For the material below, return exactly the lines starting at the one holding "one-bit and field" and ending at the one holding "Fin 8) (lsb", counting both as part of the range.

◆ Extracted information:
☆ ☆ ☆ ☆
/-- Table 11-5: the low and the two high words of a product, and the smaller and larger of two registers. -/
def Obligations.ProductsAndExtremes : Prop :=
  ∀ (c : Fin 128) (gd gs : Fin 8),
    Issues c (.sqMul c gd gs) 1 (fun x => product gd (BitVec.ofNat 32 ((x.g.get gd).toNat * (x.g.get gs).toNat)) x) ∧
    Issues c (.sqMulhs c gd gs) 1 (fun x =>
      product gd ((((x.g.get gd).signExtend 64 * (x.g.get gs).signExtend 64) >>> 32).truncate 32) x) ∧
    Issues c (.sqMulhu c gd gs) 1 (fun x =>
      product gd ((((x.g.get gd).zeroExtend 64 * (x.g.get gs).zeroExtend 64) >>> 32).truncate 32) x) ∧
    Issues c (.sqMin c gd gs) 1 (fun x => result gd (if (x.g.get gs).slt (x.g.get gd) then x.g.get gs else x.g.get gd) x) ∧
    Issues c (.sqMax c gd gs) 1 (fun x => result gd (if (x.g.get gd).slt (x.g.get gs) then x.g.get gs else x.g.get gd) x) ∧
    Issues c (.sqMinu c gd gs) 1 (fun x => result gd (if (x.g.get gs).ult (x.g.get gd) then x.g.get gs else x.g.get gd) x) ∧
    Issues c (.sqMaxu c gd gs) 1 (fun x => result gd (if (x.g.get gd).ult (x.g.get gs) then x.g.get gs else x.g.get gd) x)

/-- Table 11-6, R301: reversals, parity, leading zeros, population count, sign extensions, and the one-bit and field
operations. -/
def Obligations.BitsAndFields : Prop :=
  ∀ (c : Fin 128) (gd gs : Fin 8) (lsb w1 : Fin 32),
    Issues c (.sqRev c gd gs) 1 (fun x => result gd (BitVec.ofFnLE fun i : Fin 32 => (x.g.get gs).getLsbD (31 - i)) x) ∧
    Issues c (.sqRevb c gd gs) 1 (fun x =>
      result gd (BitVec.ofFnLE fun i : Fin 32 => (x.g.get gs).getLsbD (8 * (i / 8) + 7 - i % 8)) x) ∧
    Issues c (.sqBswap c gd gs) 1 (fun x =>
      result gd (BitVec.ofFnLE fun i : Fin 32 => (x.g.get gs).getLsbD (8 * (3 - i / 8) + i % 8)) x) ∧
    Issues c (.sqPar c gd gs) 1 (fun x =>
      result gd (BitVec.ofNat 32 (((List.range 32).countP fun i => (x.g.get gs).getLsbD i) % 2)) x) ∧
    Issues c (.sqPopc c gd gs) 1 (fun x =>
      result gd (BitVec.ofNat 32 ((List.range 32).countP fun i => (x.g.get gs).getLsbD i)) x) ∧
    Issues c (.sqClz c gd gs) 1 (fun x =>
      result gd (if x.g.get gs = 0 then 32 else BitVec.ofNat 32 (31 - Nat.log2 (x.g.get gs).toNat)) x) ∧
    Issues c (.sqSxb c gd gs) 1 (fun x => result gd (BitVec.ofInt 32 ((x.g.get gs).truncate 8).toInt) x) ∧
    Issues c (.sqSxh c gd gs) 1 (fun x => result gd (BitVec.ofInt 32 ((x.g.get gs).truncate 16).toInt) x) ∧
    Issues c (.sqBset c gd lsb) 2 (putBit gd lsb true) ∧
    Issues c (.sqBclr c gd lsb) 2 (putBit gd lsb false) ∧
    Issues c (.sqBtgl c gd lsb) 2 (fun x => putBit gd lsb (!(x.g.get gd).getLsbD lsb) x) ∧
    Issues c (.sqBtst c gd lsb) 2 (fun x => { x with z := !(x.g.get gd).getLsbD lsb }) ∧
    (lsb.val + w1.val + 1 ≤ 32 →
      Issues c (.sqExtu c gd gs lsb w1) 2 (fun x =>
        result gd (BitVec.ofNat 32 ((x.g.get gs).toNat / 2 ^ lsb.val % 2 ^ (w1.val + 1))) x) ∧
      Issues c (.sqExts c gd gs lsb w1) 2 (fun x =>
        result gd (BitVec.ofInt 32 (BitVec.ofNat (w1.val + 1) ((x.g.get gs).toNat / 2 ^ lsb.val)).toInt) x) ∧
      Issues c (.sqIns c gd gs lsb w1) 2 (fun x =>
        result gd (BitVec.ofFnLE fun i : Fin 32 =>
          if lsb.val ≤ i.val ∧ i.val < lsb.val + w1.val + 1 then (x.g.get gs).getLsbD (i - lsb.val) else (x.g.get gd).getLsbD i) x))

namespace Sys2Proof.Claim

open Machine

/-- `Issues` in one state. -/
def IssuesAt (s : State) (c : Fin 128) (i : Instr) (n : Nat) (f : Ctx → Ctx) : Prop :=
  ∃ t, exec i s = .next t ∧ CountersOnly (c / 4) (s.modCtx c fun x => { f x with pc := x.pc + BitVec.ofNat 13 n }) t

/-- A result with Z alone. -/
def zResult (gd : Fin 8) (w : Word) (x : Ctx) : Ctx := { put gd w x with z := decide (w = 0) }

/-- One step of R302 on a byte: eight times a shift and the polynomial, where the bit shifted out is 1. -/
def crc8Step (g : Word) (b : BitVec 8) : Word :=
  (Nat.repeat (fun c : BitVec 8 => if c.getLsbD 7 then (c <<< 1) ^^^ 0x1D else c <<< 1) 8 (g.truncate 8 ^^^ b)).zeroExtend 32

/-- The CCITT step of R302. -/
def crc16Step (g : Word) (b : BitVec 8) : Word :=
  (Nat.repeat (fun c : BitVec 16 => if c.getLsbD 15 then (c <<< 1) ^^^ 0x1021 else c <<< 1) 8
    (g.truncate 16 ^^^ (b.zeroExtend 16 <<< 8))).zeroExtend 32

/-- The IEEE 802.3 step of R302, in reflected form. -/
def crc32Step (g : Word) (b : BitVec 8) : Word :=
  Nat.repeat (fun c : BitVec 32 => if c.getLsbD 0 then (c >>> 1) ^^^ 0xEDB88320 else c >>> 1) 8 (g ^^^ b.zeroExtend 32)

/-- The octet of a word from bit `8 k` on. -/
def octetOf (w : Word) (k : Nat) : BitVec 8 := (w >>> (8 * k)).truncate 8

/-- The byte at address `a` of the data memory of engine `e`. -/
def dataByte (s : State) (e a : Nat) : Byte := Map.get 0 s.dmem (e * 16384 + a)

/-- The little-endian value of `n` bytes of data memory. -/
def dataValue (s : State) (e : Nat) (a : Nat) : Nat → Nat
  | 0 => 0
  | n + 1 => (dataByte s e a).toNat + 256 * dataValue s e (a + 1) n

/-- No uncorrectable error among `n` bytes of data memory. -/
def sound (s : State) (e a n : Nat) : Prop := ∀ x ∈ (s.eng e).dataBad, ¬(a ≤ x ∧ x < a + n)

/-- The state after trap entry (R315) of a context that is in no trap, with its count of traps (Table 12-10). -/
def trapped (c cause : Nat) (info : Word) (pc : BitVec 13) (s : State) : State :=
  let u := s.modCtx c fun x => { x with
    trapPc := pc, cause := cause, double := false, trapInfo := info, trapFlags := x.flags, inTrap := true,
    pc := BitVec.ofNat 13 (s.rd (0x5100 + c) 4) }
  u.wr (0x5100 + c) 0x0F (min 0xFFFFFFFF (s.rd (0x5100 + c) 0x0F + 1))

/-- The instruction traps: nothing but what trap entry writes changes, and TrapRecord shows it (Table 12-10). -/
def TrapsAt (s : State) (c : Fin 128) (i : Instr) (cause : Nat) (info : Word) (pc : BitVec 13) : Prop :=
  (s.ctx c).inTrap = false → ∃ t, exec i s = .next t ∧ CountersOnly (c / 4) (trapped c cause info pc s) t ∧
    t.view (0x5100 + c) 0x0E = cause + pc.toNat * 2 ^ 8 + info.toNat * 2 ^ 32

/-- An address that Table 12-1 maps to no region. -/
def unmapped (w : Word) : Prop :=
  (0x4000 ≤ w.toNat ∧ w.toNat < 0x10000) ∨ (0x23C40 ≤ w.toNat ∧ w.toNat < 0x23C80) ∨ 0x23D00 ≤ w.toNat

/-- A load of `size` bytes of data memory at `addr`, with `f` of the value read; it traps with ALIGN and ACCESS (R303). -/
def Loads (c : Fin 128) (i : Instr) (n size : Nat) (addr : Ctx → Word) (f : Nat → Ctx → Ctx) : Prop :=
  ∀ s, CanIssue s c →
    let w := addr (s.ctx c)
    (w.toNat % size = 0 → w.toNat < 0x4000 → sound s (c / 4) w.toNat size →
      IssuesAt s c i n (f (dataValue s (c / 4) w.toNat size))) ∧
    (w.toNat % size = 0 → w.toNat < 0x4000 → ¬sound s (c / 4) w.toNat size → (s.ctx c).inTrap = false →
      ∃ t, exec i s = .next t ∧
        CountersOnly (c / 4) (trapped c 9 w (s.ctx c).pc (Audit.raise (0x1480 + c / 4 * 4) s)) t) ∧
    (w.toNat % size ≠ 0 → TrapsAt s c i 3 w (s.ctx c).pc) ∧
    (w.toNat % size = 0 → unmapped w → TrapsAt s c i 4 w (s.ctx c).pc)

/-- A store of the low `size` bytes of `v` to data memory at `addr`: the bytes from there hold them, every other byte is as it
was, and the memory keeps its canonical form. -/
def Stores (c : Fin 128) (i : Instr) (n size : Nat) (addr v : Ctx → Word) (f : Ctx → Ctx) : Prop :=
  ∀ s, CanIssue s c →
    let w := addr (s.ctx c)
    let base := c / 4 * 16384 + w.toNat
    (w.toNat % size = 0 → w.toNat < 0x4000 →
      ∃ t m, exec i s = .next t ∧
        CountersOnly (c / 4)
          { (s.modCtx c fun x => { f x with pc := x.pc + BitVec.ofNat 13 n }) with dmem := m } t ∧
        (∀ a, Map.get 0 m a = if base ≤ a ∧ a < base + size then octetOf (v (s.ctx c)) (a - base) else Map.get 0 s.dmem a) ∧
        (Map.wf 0 s.dmem → Map.wf 0 m)) ∧
    (w.toNat % size ≠ 0 → TrapsAt s c i 3 w (s.ctx c).pc) ∧
    (w.toNat % size = 0 → unmapped w → TrapsAt s c i 4 w (s.ctx c).pc)

/-- The register `r` of a context. -/
def g (r : Fin 8) (x : Ctx) : Word := x.g.get r

end Sys2Proof.Claim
☆ ☆ ☆ ☆
◆ Response:
/-- Table 11-6, R301: reversals, parity, leading zeros, population count, sign extensions, and the one-bit and field
operations. -/
def Obligations.BitsAndFields : Prop :=
  ∀ (c : Fin 128) (gd gs : Fin 8) (lsb w1 : Fin 32),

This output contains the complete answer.